-- ==== Sys2Proof/Laws/Table.lean ====
section
/-! SUPPORT. Laws of sparse tables and of memory: read after write, and the canonical form of every memory operation. -/

namespace Sys2Proof.Machine

variable {α : Type}

theorem tget_tdrop_self (d : α) (t : Tbl α) (k : Nat) : tget d (tdrop t k) k = d := by
  induction t with
  | nil => rfl
  | cons e t ih =>
    by_cases h : e.1 = k
    · simp [tdrop, h, ih]
    · simp [tdrop, h, tget, ih]

theorem tget_tdrop_of_ne (d : α) (t : Tbl α) {k j : Nat} (h : j ≠ k) : tget d (tdrop t k) j = tget d t j := by
  induction t with
  | nil => rfl
  | cons e t ih =>
    by_cases hk : e.1 = k
    · have : e.1 ≠ j := fun hj => h (hj ▸ hk)
      simp [tdrop, hk, tget, ih]
      intro hkj; exact absurd hkj.symm h
    · simp [tdrop, hk, tget, ih]

theorem tget_tins_self (d : α) (t : Tbl α) (k : Nat) (v : α) (h : ∀ e ∈ t, e.1 ≠ k) : tget d (tins t k v) k = v := by
  induction t with
  | nil => simp [tins, tget]
  | cons e t ih =>
    have he : e.1 ≠ k := h e (by simp)
    by_cases hk : k < e.1
    · simp [tins, hk, tget]
    · simp [tins, hk, tget, he]
      exact ih (fun x hx => h x (by simp [hx]))

theorem tget_tins_of_ne (d : α) (t : Tbl α) {k j : Nat} (v : α) (h : j ≠ k) : tget d (tins t k v) j = tget d t j := by
  induction t with
  | nil => simp [tins, tget]; exact fun hk => absurd hk.symm h
  | cons e t ih =>
    by_cases hk : k < e.1
    · simp [tins, hk, tget]; intro hkj; exact absurd hkj.symm h
    · simp [tins, hk, tget, ih]

theorem not_mem_tdrop (t : Tbl α) (k : Nat) : ∀ e ∈ tdrop t k, e.1 ≠ k := by
  induction t with
  | nil => simp [tdrop]
  | cons a t ih =>
    by_cases h : a.1 = k
    · simpa [tdrop, h] using ih
    · intro e he
      simp [tdrop, h] at he
      rcases he with rfl | he
      · exact h
      · exact ih e he

/-- The value just put in place is what is read. -/
@[simp] theorem tget_tset_self [DecidableEq α] (d : α) (t : Tbl α) (k : Nat) (v : α) : tget d (tset d t k v) k = v := by
  unfold tset
  split
  · rename_i h; rw [tget_tdrop_self, h]
  · exact tget_tins_self d _ k v (not_mem_tdrop t k)

/-- Every other place reads as before. -/
theorem tget_tset_of_ne [DecidableEq α] (d : α) (t : Tbl α) {k j : Nat} (v : α) (h : j ≠ k) :
    tget d (tset d t k v) j = tget d t j := by
  unfold tset
  split
  · exact tget_tdrop_of_ne d t h
  · rw [tget_tins_of_ne d _ v h, tget_tdrop_of_ne d t h]

/-- Both cases of a read after a write. -/
theorem tget_tset [DecidableEq α] (d : α) (t : Tbl α) (k j : Nat) (v : α) :
    tget d (tset d t k v) j = if j = k then v else tget d t j := by
  split
  · rename_i h; rw [h, tget_tset_self]
  · rename_i h; exact tget_tset_of_ne d t v h

@[simp] theorem tget_tupd_self [DecidableEq α] (d : α) (t : Tbl α) (k : Nat) (f : α → α) :
    tget d (tupd d t k f) k = f (tget d t k) := by simp [tupd]

theorem tget_tupd_of_ne [DecidableEq α] (d : α) (t : Tbl α) {k j : Nat} (f : α → α) (h : j ≠ k) :
    tget d (tupd d t k f) j = tget d t j := tget_tset_of_ne d t _ h

theorem twfFrom_mono [DecidableEq α] (d : α) (t : Tbl α) {a b : Nat} (h : a ≤ b) (hb : twfFrom d b t = true) :
    twfFrom d a t = true := by
  cases t with
  | nil => rfl
  | cons e t =>
    simp [twfFrom] at hb ⊢
    exact ⟨⟨Nat.le_trans h hb.1.1, hb.1.2⟩, hb.2⟩

theorem twfFrom_tdrop [DecidableEq α] (d : α) (t : Tbl α) (k lo : Nat) (h : twfFrom d lo t = true) :
    twfFrom d lo (tdrop t k) = true := by
  induction t generalizing lo with
  | nil => rfl
  | cons e t ih =>
    simp [twfFrom] at h
    by_cases hk : e.1 = k
    · rw [tdrop, if_pos hk]
      exact ih lo (twfFrom_mono d t (Nat.le_succ_of_le h.1.1) h.2)
    · rw [tdrop, if_neg hk]
      simp [twfFrom, h.1.1, h.1.2, ih _ h.2]

theorem twfFrom_tins [DecidableEq α] (d : α) (t : Tbl α) (k lo : Nat) (v : α) (hk : lo ≤ k) (hv : v ≠ d)
    (hm : ∀ e ∈ t, e.1 ≠ k) (h : twfFrom d lo t = true) : twfFrom d lo (tins t k v) = true := by
  induction t generalizing lo with
  | nil => simp [tins, twfFrom, hk, hv]
  | cons e t ih =>
    simp [twfFrom] at h
    have he : e.1 ≠ k := hm e (by simp)
    by_cases hlt : k < e.1
    · rw [tins, if_pos hlt]
      simp only [twfFrom, Bool.and_eq_true, decide_eq_true_eq]
      exact ⟨⟨hk, hv⟩, ⟨hlt, h.1.2⟩, h.2⟩
    · rw [tins, if_neg hlt]
      have : e.1 + 1 ≤ k := by omega
      simp [twfFrom, h.1.1, h.1.2, ih _ this (fun x hx => hm x (by simp [hx])) h.2]

/-- Putting a value in place keeps the canonical form. -/
theorem twf_tset [DecidableEq α] (d : α) (t : Tbl α) (k : Nat) (v : α) (h : twf d t = true) : twf d (tset d t k v) = true := by
  unfold twf tset at *
  split
  · exact twfFrom_tdrop d t k 0 h
  · rename_i hv
    exact twfFrom_tins d _ k 0 v (Nat.zero_le _) hv (not_mem_tdrop t k) (twfFrom_tdrop d t k 0 h)

theorem twf_tupd [DecidableEq α] (d : α) (t : Tbl α) (k : Nat) (f : α → α) (h : twf d t = true) :
    twf d (tupd d t k f) = true := twf_tset d t k _ h

theorem twfFrom_filter [DecidableEq α] (d : α) (p : Nat × α → Bool) (t : Tbl α) (lo : Nat) (h : twfFrom d lo t = true) :
    twfFrom d lo (t.filter p) = true := by
  induction t generalizing lo with
  | nil => rfl
  | cons e t ih =>
    simp [twfFrom] at h
    by_cases hp : p e = true
    · rw [List.filter_cons_of_pos hp]
      simp [twfFrom, h.1.1, h.1.2, ih _ h.2]
    · rw [List.filter_cons_of_neg hp]
      exact ih lo (twfFrom_mono d t (Nat.le_succ_of_le h.1.1) h.2)

/-- Leaving entries out keeps the canonical form. -/
theorem twf_filter [DecidableEq α] (d : α) (p : Nat × α → Bool) (t : Tbl α) (h : twf d t = true) :
    twf d (t.filter p) = true := twfFrom_filter d p t 0 h

/- Memory. -/

theorem memPut_wf (m : List Host.Cell) (a : Nat) (l : List Byte) (h : Memory.wf m = true) :
    Memory.wf (memPut m a l) = true := by
  induction l generalizing m a with
  | nil => exact h
  | cons b l ih => exact ih _ _ (twf_tset 0 m a b h)

theorem memPuts_wf (m : List Host.Cell) (l : List (Nat × Byte)) (h : Memory.wf m = true) :
    Memory.wf (memPuts m l) = true := by
  unfold memPuts
  induction l generalizing m with
  | nil => exact h
  | cons e l ih => exact ih _ (twf_tset 0 m e.1 e.2 h)

theorem copyLine_wf (src m : List Host.Cell) (l : Nat) (h : Memory.wf m = true) : Memory.wf (copyLine src m l) = true :=
  memPuts_wf _ _ (twf_filter 0 _ m h)

theorem wr_wf (s : State) (a : Nat) (l : List Byte) (h : Memory.wf s.mem = true) : Memory.wf (s.wr a l).mem = true :=
  memPut_wf _ _ _ h

theorem wrThrough_wf (s : State) (a : Nat) (l : List Byte) (h : Memory.wf s.mem = true) (hd : Memory.wf s.dram = true) :
    Memory.wf (s.wrThrough a l).mem = true ∧ Memory.wf (s.wrThrough a l).dram = true :=
  ⟨memPut_wf _ _ _ h, memPut_wf _ _ _ hd⟩

theorem flushLine_wf (s : State) (l : Nat) (hd : Memory.wf s.dram = true) : Memory.wf (s.flushLine l).dram = true :=
  copyLine_wf _ _ _ hd

theorem dropLine_wf (s : State) (l : Nat) (h : Memory.wf s.mem = true) : Memory.wf (s.dropLine l).mem = true :=
  copyLine_wf _ _ _ h

theorem reset_mem_wf : Memory.wf State.reset.mem = true ∧ Memory.wf State.reset.dram = true := by decide

/-- A byte just stored is what is read; every other byte reads as before. -/
theorem tget_memPut_of_lt (m : List Host.Cell) (a : Nat) (l : List Byte) {b : Nat} (h : b < a) :
    tget 0 (memPut m a l) b = tget 0 m b := by
  induction l generalizing m a with
  | nil => rfl
  | cons x l ih =>
    rw [memPut, ih _ _ (Nat.lt_succ_of_lt h), tget_tset_of_ne 0 m x (Nat.ne_of_lt h)]

theorem tget_memPut_of_ge (m : List Host.Cell) (a : Nat) (l : List Byte) {b : Nat} (h : a + l.length ≤ b) :
    tget 0 (memPut m a l) b = tget 0 m b := by
  induction l generalizing m a with
  | nil => rfl
  | cons x l ih =>
    simp only [List.length_cons] at h
    rw [memPut, ih _ _ (by omega), tget_tset_of_ne 0 m x (by omega)]

theorem tget_memPut_in (m : List Host.Cell) (a : Nat) (l : List Byte) {i : Nat} (h : i < l.length) :
    tget 0 (memPut m a l) (a + i) = l.getD i 0 := by
  induction l generalizing m a i with
  | nil => simp at h
  | cons x l ih =>
    rw [memPut]
    cases i with
    | zero =>
      rw [tget_memPut_of_lt _ _ _ (by omega)]
      simp
    | succ i =>
      have := ih (tset 0 m a x) (a + 1) (i := i) (by simpa using h)
      rw [show a + 1 + i = a + (i + 1) by omega] at this
      rw [this]; simp

end Sys2Proof.Machine
end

→ Work instructions:
Please restate the records word for word. Go from the first line to the line with "h, tget, ih]" and include both.

→ The completed task:
-- ==== Sys2Proof/Laws/Table.lean ====
section
/-! SUPPORT. Laws of sparse tables and of memory: read after write, and the canonical form of every memory operation. -/

namespace Sys2Proof.Machine

variable {α : Type}

theorem tget_tdrop_self (d : α) (t : Tbl α) (k : Nat) : tget d (tdrop t k) k = d := by
  induction t with
  | nil => rfl
  | cons e t ih =>
    by_cases h : e.1 = k
    · simp [tdrop, h, ih]
    · simp [tdrop, h, tget, ih]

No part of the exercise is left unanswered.